**DATA**

/---

-- ==== Sys2Proof/Tests/Slice0.lean ====
section
/-!
SUPPORT. Tests of the model: the checks of WellFormed each refuse a command, the manual's worked examples come out as it
prints them, and every set of hypotheses of an obligation is met by a small concrete state. Most states here are `live` with
a few fields and units written; none is the state of a run.
-/

set_option Elab.async false
set_option maxRecDepth 10000

namespace Sys2Proof.Tests
open Sys2Proof Sys2Proof.Machine

/-! ### Small states -/

/-- A device with every core, the shared part of cluster 0 and every domain of the die under power, in service. -/
def live : State :=
  ((((State.reset.setF .CPT_DOM_CORE 0 255).setF .CPT_DOM_SHARED 0 1).setF .PWR_DIEDOM_ON 0 63).setF .GCTL_START_STEP 0 10).setPll true

/-- The same with the virtual function of tenant 1 enabled. -/
def tenant : State := live.setFn 1 { Function.reset with enabled := true }

/-- Two slots of core 0 and one of cluster memory 0. -/
def slotA : SlotRef := { km := false, unit := 0, n := 4 }
def slotB : SlotRef := { km := false, unit := 0, n := 8 }
def slotK : SlotRef := { km := true, unit := 0, n := 0 }

def vec : Vec :=
  { d := 0, v := 0, codes := List.replicate 256 1, todo := [], started := true, provMask := 0, poison := false, sat := false,
    prov := false, ocu := 0, pre := [], bring := false }
def latch : Latch :=
  { d := 0, v := 0, vals := List.replicate 256 5, poison := false, sat := false, prov := false, since := 0, summed := false,
    padded := false, offered := false }
def tile : Tile :=
  { d := 0, st := 1, unit := 0, ins := [slotA], parts := [], outs := [slotB], nvec := 2, done := [], flags := 0, start := 0,
    word := none, old := false, pois := [], src := slotA, gone := [slotA], sent := false, oldCopy := false, worked := 0, turn := false }
def engine : Engine := { Engine.idle with opw := 0x00008400#32, station := 1, tile := some 0 }
def station : Station :=
  { Station.unloaded with state := 1, gen := 0, entry := some (0, 0), ins := [slotA], outs := [slotB], ncol := 256 }
def ocuReq : OcuReq := { core := 0, eng := 0, d := 0, v := 0, esc := false, rows := 3, terms := [(0, 7)], at_ := 0 }
def job : Job :=
  { kind := .load, owner := 0, tag := some 5, addr := 0x1000, len := 376, force := false, station := 1, model := 1, layer := 1,
    shards := [], opws := [], table := [], tableOff := 0, tiles := 0, rgs := [], seen := none, what := none, column := none }
def beaver : Beaver :=
  { job := job, state := 3, start := 0, head := none, levels := [], erase := [], eraseN := 0, rows := [], iter := 0,
    okPairs := [], iters := [], record := none, clamped := 0, engines := [], left := [], spare := none, check := none }

/-- A station on core 0 whose tile engine 0 works for. -/
def running : State := ((live.setStation 1 station).setCoreTiles 0 [tile]).setEngine 0 engine

/-- Everything of core 0 and of cluster memory 0 belongs to the physical function. -/
def owned : State :=
  live.setPart 0 (some { Partition.empty with cores := [0], cm := [(0, 0, 0x7C000)], km := [(0, 0, 0x100000)], stations := [1] })

/-- A station with its descriptor in core 0: one input ring and one output ring of core memory, engine 0, table rescale. -/
def placed : State :=
  let s := owned.setStation 1 { station with grants := 1 }
  let s := [(0, 0x80000001), (1, 0x00110100), (2, 1), (3, 0x8400), (32, 0x80040200), (48, 0x80040400)].foldl
    (fun t p => t.setDescWord 0 0 p.1 p.2) s
  let s := [4, 5, 8, 9].foldl (fun t n => t.setF .CMC_SLOT_STATE n 0) s
  { s with rings := [(4, { Ring.free with len := 2, size := 0x1000, cons := 1 }), (8, { Ring.free with len := 2, size := 0x1000, prod := 1 })] }

/-- A merge station of two input rings in core 0, both with a tile. -/
def merging : State :=
  let s := owned.setStation 1 { station with grants := 1, kind := 5 }
  let s := [(0, 0x85000001), (1, 0x00120100), (2, 0), (32, 0x80040200), (33, 0x80040600), (48, 0x80040400)].foldl
    (fun t p => t.setDescWord 0 0 p.1 p.2) s
  let s := ([8, 9].foldl (fun t n => t.setF .CMC_SLOT_STATE n 0) s).setF .CMC_SLOT_STATE 4 2 |>.setF .CMC_SLOT_STATE 12 2
  { s with rings := [(4, { Ring.free with len := 2, size := 0x1000, cons := 1 }), (8, { Ring.free with len := 2, size := 0x1000, prod := 1 }),
      (12, { Ring.free with len := 2, size := 0x1000, cons := 1 })] }

/-- An INGEST record: a crop of 1 by 1 pixels, patches of 1 pixel. -/
def ingestRec : List Byte :=
  [0, 0, 0, 1, 1, 1, 1, 1, 1, 1, 1, 0, 0, 0, 0, 0, 0, 0, 0, 0, 1, 0, 1, 0] ++ List.replicate 24 0#8
def camera : Station := { station with kind := 7, outs := [slotB], ingest := ingestRec }
def frameDesc : FrameDesc := { addr := 0x2000, width := 1, height := 1, stride := 1, format := 0, stamp := none }
def openCtx : Context := { Context.closed with state := 1, weight := 1, station := 2, len := 1000, queue := [frameDesc] }

/-- Row group 0 of core 0 holds weights of station 1; its tracker has a state. -/
def tracked (x : Tracker) : State :=
  ((running.setShard 0 { Shard.free with state := 2, station := 1, rgs := [0] }).setF .ME_DTGAIN_PROV 0 1).setTracker 0 x
def samples (n : Nat) (sEC : Int) : Samples := { nOff := 16, sumF0 := 0, nGain := n, sEC := sEC, sE := 0, sCC := 1000, sC := 0 }

/-- The DAC serves cluster 0, whose pass is at engine 0 of core 0. -/
def calibrating (full : Bool) (temp : Int) : State :=
  { live.setPassQ 0 [{ CalPass.idle with full := full, engines := [0], left := [0], doing := full, pos := 0, temps := [(0, temp)] }] with
    dac := { live.dac with serving := some 0 } }

/-- Words of 0. -/
def zeros (n : Nat) : List Word := List.replicate n 0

\---

Using the records above, give the number of lines in which the word "setStation" occurs, and nothing else.

**ANSWER TO THIS PROBLEM**
3